-- ==== Sys2Proof/Machine/Agents.lean ====
section
/-! DEFINITION. The other agents: the peripheral's events (`60_exceptions.md` R224, R225), the host's writes (R226) and block
reset (`70_reset_and_hazards.md` R240). None of them appends to `trace` or `txlog`. -/

namespace Sys2Proof.Machine

/-- `TxReady(i)` is enabled for every existing instance, always (R224). -/
def txReadyEnabled (s : State) (i : Inst) : Bool := s.hasInst i

/-- `TxReady(i)`: `U[i].IFG.TXIFG <- 1` (R224). -/
def txReady (i : Inst) (s : State) : State := s.writeU i .ifg 0x0002 0x0002

/-- `TxDone(i)` is enabled when `U[i].BUSY = 1` and `U[i].IFG.TXIFG = 1` (R224). -/
def txDoneEnabled (s : State) (i : Inst) : Bool :=
  s.hasInst i && (s.u i).busy && decide ((s.u i).txifg = some true)

/-- `TxDone(i)`: `U[i].BUSY <- 0` (R224). -/
def txDone (i : Inst) (s : State) : State := s.putU i { s.u i with busy := false }

/-- A host write of the bits of `mask` in a UART register (R226). -/
def hostUart (i : Inst) (r : HostReg) (mask v : Half) (s : State) : State := s.writeU i r.toUReg mask v

/-- A host write of the bits of `mask` in a GPIO register (R226). -/
def hostGpio (a : Addr) (r : GReg) (mask v : Byte) (s : State) : State :=
  s.putPort a ((s.port a).put r (((s.port a).get r).write mask v))

/-- Block reset (R240): `seq`, `desc.valid`, `flt`, `trace` and `txlog` are reset; the UART registers with BUSY, the GPIO
registers and data memory keep what they held. The host's program and the schedule are no state of the block (assumption 25). -/
def blockReset (s : State) : State :=
  { s with seq := .idle, cmd := [], desc := none, flt := .clear, trace := [], txlog := [] }

/-- Whether a line other than a command is a move of its agent at all: the instance or the port exists (R224, R41). -/
def lineIsMove (p : Params) : Line → Bool
  | .command _ => true
  | .txReady i => decide (i.toNat < p.nInst)
  | .txDone i => decide (i.toNat < p.nInst)
  | .hostUart i _ _ _ => decide (i.toNat < p.nInst)
  | .hostGpio a _ _ _ => validPort p a
  | .hostMem _ _ => true

/-- Weak fairness of TxReady (R225) when the schedule says nothing more: under `TXIFG_FAIR = true`, a poll loop that would go
on for ever gets its `TxReady(i)` (assumption 15). -/
def fairTxReady (s : State) : Option Inst :=
  match s.seq with
  | .sbPoll i _ _ => if s.params.txifgFair && s.hasInst i && decide ((s.u i).txifg = some false) then some i else none
  | .idle => none
  | .exec _ _ => none
  | .sbCheck _ _ _ => none
  | .sbWrite _ _ _ => none
  | .ssFetch _ _ => none
  | .faulted => none

end Sys2Proof.Machine
end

● ● ● ● ●

Aim of the exercise: Leave out every line before the one containing "validPort p a"; set down that line and all remaining lines of the material exactly.

Solved exercise:
  | .hostGpio a _ _ _ => validPort p a
  | .hostMem _ _ => true

/-- Weak fairness of TxReady (R225) when the schedule says nothing more: under `TXIFG_FAIR = true`, a poll loop that would go
on for ever gets its `TxReady(i)` (assumption 15). -/
def fairTxReady (s : State) : Option Inst :=
  match s.seq with
  | .sbPoll i _ _ => if s.params.txifgFair && s.hasInst i && decide ((s.u i).txifg = some false) then some i else none
  | .idle => none
  | .exec _ _ => none
  | .sbCheck _ _ _ => none
  | .sbWrite _ _ _ => none
  | .ssFetch _ _ => none
  | .faulted => none

end Sys2Proof.Machine
end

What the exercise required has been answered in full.